Students still unable to attend schools in war-torn Tigray

Tigray
Young girls sit together and study outside a UNICEF-supported school in central Tigray, Ethiopia. Photo: UNICEF/Esiey Leul Kinfu

Church leaders and social workers in Ethiopia are concerned over millions of children unable to attend school in the war-torn Tigray region despite a cessation of violence between the Ethiopian federal government and Tigrayan forces.

Cardinal Berhaneyesus Souraphiel of Addis Ababa has expressed concern about the closure of schools because we believe education is crucial to change the mentality and also to bring solidarity among the different ethnic and tribal groups of Ethiopia, he said. The Catholic Church in Ethiopia aims to reach 430 schools run by the diocesan clergy and religious congregations. Also included is the new Catholic University — ECUSTA — which the Ethiopian bishops are building on the outskirts of Addis Ababa, in collaboration with Brothers of the Christian Schools.

Over 22,500 teachers in the area have not received payment in over two years, struggling to provide for their families. Moreover, according to Ethiopia’s education ministry, 48,500 teachers require psychological and mental health care as they struggle to overcome the violence they experienced.

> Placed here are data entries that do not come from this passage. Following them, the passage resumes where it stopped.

theorem test_access :
    gives (exec (.regwr .here 8 5) fwBox) ((fwBox.ctlWrite .warden 8 .full 5).fwReply opRegwr 0 []) = true ∧
    gives (exec (.regwr .here 9 5) fwBox) ((fwBox.ctlWrite .warden 9 .full 5).fwReply opRegwr stBadArg []) = true ∧
    gives (exec (.regrd .here 8) fwBox) ((fwBox.ctlRead .warden 8 .full).2.fwReply opRegrd 0 [(fwBox.ctlRead .warden 8 .full).1]) = true ∧
    after (exec (.regwr (.device 3) 8 5) fwBox) (fun u => decide (u.warden.remote = some (0, false))) = true ∧
    gives (exec (.remoteAccess 5 1 true 8 5) (comes sysBox)) (((taken sysBox).wsrc 19 EvSrc.pulse).violate .remote true 8) = true ∧
    after (exec (.remoteAccess 5 0 true 8 5) (comes sysBox)) (fun u => decide (u.outbox = [.link 5 (.accessReply 0 0)] ∧
      u.regs = (((taken sysBox).wsrc 19 EvSrc.pulse).ctlWrite .remote 8 .full 5).regs)) = true ∧
    gives (exec (.remoteAccessReply 0 9) (comes remoteBox)) (((taken remoteBox).modWarden (fun w => { w with remote := none })).fwReply opRegrd 0 [9]) = true ∧
    gives (exec .remoteTimeout remoteBox) ((remoteBox.modWarden (fun w => { w with remote := none })).fwReply opRegrd stTimeout []) = true := by
  decide +kernel

/-! ## Shelves, flue, rings -/

theorem meets_retire : sysBox.isRetired 0 = false ∧ sysBox.shelfGone (buddy 0) = true ∧ (sysBox.shelf 0).rehomed = [] := by decide +kernel

theorem test_retire : after (exec (.shelfRetire ⟨0, .router⟩) sysBox) (fun u => decide (u.retired = 1 ∧ u.routerBad = 1 ∧ u.ctx 0 0 = {} ∧ u.mem = sysBox.mem)) &&
    after (exec (.shelfRetire ⟨27, .router⟩) { sysBox with retired := 0x8000000 }) (fun u => decide (u.retired = 0x8000000 ∧ u.routerOf 0 .warden = 36)) = true := by
  decide +kernel

/-- A message from the warden, whose router is 27, for shelf 0: along row 3 to column 0, then by three routers to row 0 (R20, R22). -/
def flueBox : State := sysBox.sendFlue .warden (.shelf 0) (.prepared 3)

/-- The same message waiting at router 0, and come back. -/
def flue0 : FlueMsg := { src := .warden, dst := .shelf 0, body := .prepared 3, inp := 8, path := [0] }
def backBox0 : State := { sysBox with returned := [flue0] }

theorem meets_flue : sysBox.fluePath .warden (.shelf 0) = [27, 26, 25, 24, 16, 8, 0] ∧ meshPath 8 56 63 = [56, 60, 61, 62, 63] ∧
    (flueBox.flueNext (.shelf 0)).map (fun x => (x.1.flue, x.2)) = some ([flue0], flue0) ∧
    flueBox.shelfGone 0 = false ∧ (flueBox.shelf 0).phase ≠ .gated := by decide +kernel

theorem test_flue : after (exec (.flueMessage (.shelf 0)) flueBox) (fun u => decide (u.flue = [] ∧ u.arrived = [flue0])) &&
    after (exec (.flueMessage (.shelf 0)) { flueBox with retired := 1 }) (fun u => decide (u.flue = [] ∧ u.returned = [flue0])) &&
    after (exec (.flueMessage (.shelf 0)) (flueBox.modShelf 0 (fun h => { h with phase := .gated }))) (fun u => decide (u.arrived = [] ∧ u.flue = [flue0] ∧
      (u.shelf 0).wakeArmed = true)) &&
    gives (exec (.notPresent .warden) backBox0) ({ backBox0 with returned := [] }.reportAbsent .warden) = true := by decide +kernel

/-- Shelves 0 and `altShelf 7` are active; shelf 1, the home of link 7, is gone. -/
def altBox : State := { sysBox with
  shelves := [(0, { phase := .active }), (altShelf 7, { phase := .active })]
  retired := 2 }

/-- Link 0 is on its alternate shelf, and its home is back. -/
def backBox : State := { altBox with
  retired := 0
  linkAlt := 1
  shelves := [(0, { phase := .active }), (altShelf 0, { phase := .active, rehomed := [0] })] }

theorem test_rehome : altBox.shelfGone 1 = true ∧ altBox.onAlt 7 = false ∧ altBox.shelfGone (altShelf 7) = false ∧
    after (exec (.linkRehome 7) altBox) (fun u => decide (u.onAlt 7 = true ∧ 7 ∈ (u.shelf (altShelf 7)).rehomed)) = true ∧
    backBox.onAlt 0 = true ∧ backBox.shelfActive 0 = true ∧
    after (exec (.linkReturn 0) backBox) (fun u => decide (u.onAlt 0 = false ∧ (u.shelf (altShelf 0)).rehomed = [])) = true := by decide +kernel

/-- A SUBMIT or other ring of 64 slots: its type, its interest mask for every port. -/
def ringDesc (ty : Nat) : List Word := [place 11 10 ty ||| place 4 0 6, place 63 48 0xFFFF ||| 5, 0, 0, 0, 0, 0, 0]

/-- The first slot of a DATA packet of 100 bytes: 3 slots, as R85 says. -/
def slot0 : List Word := [3, 1, 0, 100, 0, 0, 0, 0]

def ringBox (r : Ring) : State := { sysBox with rings := [(65535, r)] }

theorem meets_slot : let r := ringBox { en := true, desc := ringDesc 0, p := 3 } |>.ring 65535
    slot0.length = 8 ∧ r.ty = 0 ∧ r.fetched ≠ r.p ∧ fld (slot0.getD 0 0) 7 0 = nslotOf (fld (slot0.getD 3 0) 13 0) ∧ 3 ≤ r.size ∧
    cmdClass (fld (slot0.getD 1 0) 7 0) = some .ledger ∧ (sysBox.freeMover r.noticeShelf).isSome = true := by decide +kernel

theorem test_slot : after (exec (.submitSlotFetch 65535 ⟨slot0, [List.replicate 8 0x0101010101010101, List.replicate 8 2], 0x140000⟩) (ringBox { en := true, desc := ringDesc 0, p := 3 })) (fun u => decide
    ((u.ring 65535).fetched = 3 ∧ u.word 0x140000 = 1 ∧ u.word 0x140038 = 0x0101010101010101 ∧ u.word 0x140080 = 2 ∧ (u.ring 65535).runs = [{ first := 0, slots := 3, stream := 0, partner := 0, released := false }])) = true := by
  decide +kernel

/-- P = 2^32 - 2 and C = P - 40: doorbells for 2^32 + 22 (24 more), for P, for 25 more than fit, and on a RECEIVE ring. -/
def bellRing (ty : Nat) : Ring := { en := true, desc := ringDesc ty, p := 0xFFFFFFFE, c := 0xFFFFFFD6 }

theorem test_doorbell : (ringBox (bellRing 0)).power.block = .hostReady ∧ fld ((bellRing 0).word 1) 63 63 = 1 ∧
    gives (exec (.doorbell 15 65535 22) (ringBox (bellRing 0))) (((ringBox (bellRing 0)).setRing 65535 { bellRing 0 with p := 0x100000016 }).notice 65535) = true ∧
    gives (exec (.doorbell 15 65535 0xFFFFFFFE) (ringBox (bellRing 0))) (ringBox (bellRing 0)) = true ∧
    gives (exec (.doorbell 15 65535 23) (ringBox (bellRing 0))) (ringBox { bellRing 0 with ovr := 1 }) = true ∧
    gives (exec (.doorbell 15 65535 0xFFFFFFFE) (ringBox (bellRing 2))) (ringBox { bellRing 2 with c := 0xFFFFFFFE }) = true := by decide +kernel

/-- A notice held for queue 5 of shelf 0, which holds an item, and an event that is due. -/
def noticeBox : State := { wrReg (ringBox { bellRing 0 with held := some 9, evDue := some 0 }) (.shQcfg 0 5)
  (bitIf 63 true ||| place 62 52 4 ||| place 51 43 8 ||| place 42 38 2 ||| place 15 0 0x9000) with
  queues := [(5, { items := [{ off := 0x9000, len := 8 }] })]
  rings := [(65535, { bellRing 0 with desc := [place 4 0 6, place 41 32 5, 0, 0, 0, 0, 0, 0], held := some 9, evDue := some 0 })] }

theorem test_notice : noticeBox.qAbsent 0 5 = false ∧ noticeBox.qArea 0 5 1 = some 0x9008 ∧ noticeBox.qOwner 0 5 1 = none ∧
    after (exec (.heldNoticeCommit 65535) noticeBox) (fun u => decide ((u.ring 65535).held = none ∧
      u.word (areaAddr 0 0x9008 0) = noticeItem 65535 0xFFFFFFFE ∧ (u.queue 0 5).items.length = 2)) = true ∧
    gives (exec (.ringEventTimer 65535) noticeBox) (noticeBox.sendRingEvent 65535) = true := by decide +kernel

/-- The small state with the ring table in place. -/
def tableBox (r : Ring) : State := setB (ringBox r) .glRingtab 0 true

theorem test_ringCommands : badDesc (ringDesc 2) = false ∧ badDesc (ringDesc 3) = true ∧
    after (exec (.ringEnable .warden 65535 (BitVec.allOnes 44)) (tableBox {})) (fun u => decide (getB u .glRingstat 63 = true ∧ getF u .glRingstat 47 32 = 65535 ∧
      (u.ringDescArrived 65535 (ringDesc 2)).ring 65535 = { en := true, desc := ringDesc 2 } ∧ getF (u.ringDescArrived 65535 (ringDesc 2)) .glRingstat 62 60 = 0 ∧
      (u.ringDescArrived 65535 (ringDesc 3)).rings = u.rings ∧ getF (u.ringDescArrived 65535 (ringDesc 3)) .glRingstat 62 60 = 1)) = true ∧
    after (exec (.ringEnable .warden 65535 0) (ringBox {})) (fun u => decide (getF u .glRingstat 62 60 = 3)) = true ∧
    (tableBox (bellRing 0)).ringNamed 65535 = false ∧
    after (exec (.ringDisable .warden 65535) (tableBox (bellRing 0))) (fun u => decide ((u.ring 65535).en = false ∧ getF u .glRingstat 62 60 = 0)) = true ∧
    after (exec (.ringFlush .warden 65535) (tableBox (bellRing 0))) (fun u => decide ((u.ring 65535).c = 0xFFFFFFFE ∧ (u.ring 65535).runs = [])) = true ∧
    after (exec (.ringQuery .warden 65535) (tableBox (bellRing 0))) (fun u => decide (getF u .glRingidx 63 32 = 0xFFFFFFFE ∧
      getF u .glRingidx 31 0 = 0xFFFFFFD6)) = true ∧
    after (exec (.shQflush .warden 0 ⟨bitIf 63 true ||| 5, false⟩) noticeBox) (fun u => decide ((u.queue 0 5).items = [] ∧ (u.queue 0 5).epoch = 1)) = true := by
  decide +kernel

/-! ## Ledger commits and timers -/

def image1 (st : LedSt) : Image := { region := 0, idx := 5, entry := entry0 st }
def commit0 : Commit := { id := 3, images := [image1 .issued], awaiting := [0] }

/-- Shelf 0 has entry 5 OPEN and commit 3 under way; its buddy is active; `m` has arrived at shelf `n`. -/
def comBox (n : Fin 64) (b : FlueBody) : State := { sysBox with
  shelves := [(0, { phase := .active, entries := [(5, entry0 .opened)], commits := [commit0] }), (buddy 0, { phase := .active })]
  arrived := [{ src := .shelf 0, dst := .shelf n, body := b }] }

/-- The buddy of shelf 0, as a number of the table. -/
def b0 : Fin 64 := ⟨buddy 0 % 64, by decide⟩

Millions of children have quit school, initially as a result of the coronavirus outbreak and subsequently as a result of the conflict. Save the Children in April reported that 2.3 million students in northern Ethiopia had not started going back to school. In Tigray’s major cities, certain institutions, including kindergartens and nursery schools, were anticipated to reopen between late April and early May of this year, followed by primary schools. However, this has not happened. The US-based charity explains that without education it is very difficult to sustain a peace process.

According to a 2022 UN report, 1.39 million children in the Tigray region are out of school because of Ethiopia’s civil war and that war between Ethiopia’s federal government and Tigrayan forces left many children orphaned or separated from their families. Experts say the impact of such traumatic emotional wounds lingers for the children.

ALSO READ: Warring forces in Ethiopia’s Tigray war agree to stop fighting

The Human Rights Watch group maintain that all combatants in Tigray have been responsible for the attacks against, looting of, and occupation of schools since the conflict began because schools became vulnerable to attack when they were occupied by military troops. In Tigray, assaults on schools have included everything from indiscriminate bombardment to plunder and damage. Urban areas in Tigray were shelled by the Ethiopian military without authorization, according to Human Rights Watch.

UNICEF Ethiopia said that together with the regional education bureau it is providing informal education services to countless children who have been deprived of school for more than three years in war-torn areas.